= Task to complete =
From the entries that follow, copy every line with the word "true".

Stored data entries
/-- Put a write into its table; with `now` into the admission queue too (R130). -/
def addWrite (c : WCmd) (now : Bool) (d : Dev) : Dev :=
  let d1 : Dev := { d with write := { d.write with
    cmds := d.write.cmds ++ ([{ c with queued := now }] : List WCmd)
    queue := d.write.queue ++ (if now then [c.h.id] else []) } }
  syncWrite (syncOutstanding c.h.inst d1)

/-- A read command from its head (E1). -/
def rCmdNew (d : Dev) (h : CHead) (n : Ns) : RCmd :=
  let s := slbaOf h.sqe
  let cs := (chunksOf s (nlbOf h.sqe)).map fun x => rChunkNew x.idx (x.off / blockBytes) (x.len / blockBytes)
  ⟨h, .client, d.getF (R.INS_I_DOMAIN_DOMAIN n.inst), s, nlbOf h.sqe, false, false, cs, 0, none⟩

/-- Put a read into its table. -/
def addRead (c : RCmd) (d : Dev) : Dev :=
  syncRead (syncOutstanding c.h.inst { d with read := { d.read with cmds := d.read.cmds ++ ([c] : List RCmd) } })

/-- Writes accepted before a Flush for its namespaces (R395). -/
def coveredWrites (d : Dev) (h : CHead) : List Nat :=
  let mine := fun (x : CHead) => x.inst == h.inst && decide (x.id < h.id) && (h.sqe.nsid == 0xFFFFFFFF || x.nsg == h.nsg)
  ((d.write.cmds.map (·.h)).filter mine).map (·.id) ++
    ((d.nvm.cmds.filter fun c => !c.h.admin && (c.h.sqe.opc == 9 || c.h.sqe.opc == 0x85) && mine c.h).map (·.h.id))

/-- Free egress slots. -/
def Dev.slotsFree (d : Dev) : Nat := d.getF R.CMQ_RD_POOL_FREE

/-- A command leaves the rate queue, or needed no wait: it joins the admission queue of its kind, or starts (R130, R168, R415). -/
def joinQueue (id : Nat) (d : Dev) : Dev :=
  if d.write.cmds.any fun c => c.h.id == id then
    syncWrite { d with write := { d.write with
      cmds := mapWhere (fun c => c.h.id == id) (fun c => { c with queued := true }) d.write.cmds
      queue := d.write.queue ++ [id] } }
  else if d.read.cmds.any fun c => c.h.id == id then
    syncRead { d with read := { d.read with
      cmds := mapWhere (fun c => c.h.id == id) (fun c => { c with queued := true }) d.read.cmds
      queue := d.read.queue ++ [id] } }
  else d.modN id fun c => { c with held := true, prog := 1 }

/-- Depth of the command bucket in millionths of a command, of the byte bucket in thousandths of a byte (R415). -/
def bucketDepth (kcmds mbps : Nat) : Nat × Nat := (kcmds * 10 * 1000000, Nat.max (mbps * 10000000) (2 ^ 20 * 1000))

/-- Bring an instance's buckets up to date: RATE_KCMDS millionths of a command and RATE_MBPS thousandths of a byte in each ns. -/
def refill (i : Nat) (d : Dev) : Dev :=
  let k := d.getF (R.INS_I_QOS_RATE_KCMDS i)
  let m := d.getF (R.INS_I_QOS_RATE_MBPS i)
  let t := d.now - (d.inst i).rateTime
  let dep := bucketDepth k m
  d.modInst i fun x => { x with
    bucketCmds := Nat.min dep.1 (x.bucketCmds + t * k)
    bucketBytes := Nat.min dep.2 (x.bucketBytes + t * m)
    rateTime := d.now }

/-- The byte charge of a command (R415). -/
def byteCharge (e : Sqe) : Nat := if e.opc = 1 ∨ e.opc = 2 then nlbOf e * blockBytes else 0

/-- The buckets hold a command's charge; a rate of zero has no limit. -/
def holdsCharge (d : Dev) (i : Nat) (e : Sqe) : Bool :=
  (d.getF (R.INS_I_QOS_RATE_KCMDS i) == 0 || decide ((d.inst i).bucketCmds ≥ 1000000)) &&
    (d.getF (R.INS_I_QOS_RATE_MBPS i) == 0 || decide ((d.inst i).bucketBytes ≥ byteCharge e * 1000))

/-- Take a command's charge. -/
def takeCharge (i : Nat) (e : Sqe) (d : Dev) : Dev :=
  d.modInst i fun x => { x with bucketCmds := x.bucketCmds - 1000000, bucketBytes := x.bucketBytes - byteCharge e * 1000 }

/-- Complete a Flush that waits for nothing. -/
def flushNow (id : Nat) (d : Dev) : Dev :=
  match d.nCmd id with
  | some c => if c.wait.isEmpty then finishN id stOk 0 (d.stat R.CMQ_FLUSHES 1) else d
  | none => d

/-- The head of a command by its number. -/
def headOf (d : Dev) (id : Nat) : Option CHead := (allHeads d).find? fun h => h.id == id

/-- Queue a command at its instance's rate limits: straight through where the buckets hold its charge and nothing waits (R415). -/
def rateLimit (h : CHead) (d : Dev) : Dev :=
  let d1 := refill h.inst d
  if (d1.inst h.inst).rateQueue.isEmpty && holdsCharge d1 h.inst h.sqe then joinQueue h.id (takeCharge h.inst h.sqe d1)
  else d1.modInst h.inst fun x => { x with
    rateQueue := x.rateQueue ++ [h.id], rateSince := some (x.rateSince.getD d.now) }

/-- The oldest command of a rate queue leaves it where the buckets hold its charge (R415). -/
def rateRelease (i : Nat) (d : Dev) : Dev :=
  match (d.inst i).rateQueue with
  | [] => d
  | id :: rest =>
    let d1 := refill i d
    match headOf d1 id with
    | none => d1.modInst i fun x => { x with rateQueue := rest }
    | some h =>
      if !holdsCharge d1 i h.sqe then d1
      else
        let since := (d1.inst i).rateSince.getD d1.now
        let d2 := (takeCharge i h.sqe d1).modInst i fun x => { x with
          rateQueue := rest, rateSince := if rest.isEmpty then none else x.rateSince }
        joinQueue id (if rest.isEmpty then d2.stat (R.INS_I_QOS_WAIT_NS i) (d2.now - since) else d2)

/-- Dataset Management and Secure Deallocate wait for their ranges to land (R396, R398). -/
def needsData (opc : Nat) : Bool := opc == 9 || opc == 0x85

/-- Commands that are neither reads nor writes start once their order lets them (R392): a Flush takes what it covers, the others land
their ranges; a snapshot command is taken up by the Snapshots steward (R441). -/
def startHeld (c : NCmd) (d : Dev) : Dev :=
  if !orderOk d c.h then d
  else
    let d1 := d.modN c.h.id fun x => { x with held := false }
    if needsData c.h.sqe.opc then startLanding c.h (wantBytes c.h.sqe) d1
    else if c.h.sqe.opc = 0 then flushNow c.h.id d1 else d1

= Solution to the exercise =
      cmds := mapWhere (fun c => c.h.id == id) (fun c => { c with queued := true }) d.write.cmds
      cmds := mapWhere (fun c => c.h.id == id) (fun c => { c with queued := true }) d.read.cmds
  else d.modN id fun c => { c with held := true, prog := 1 }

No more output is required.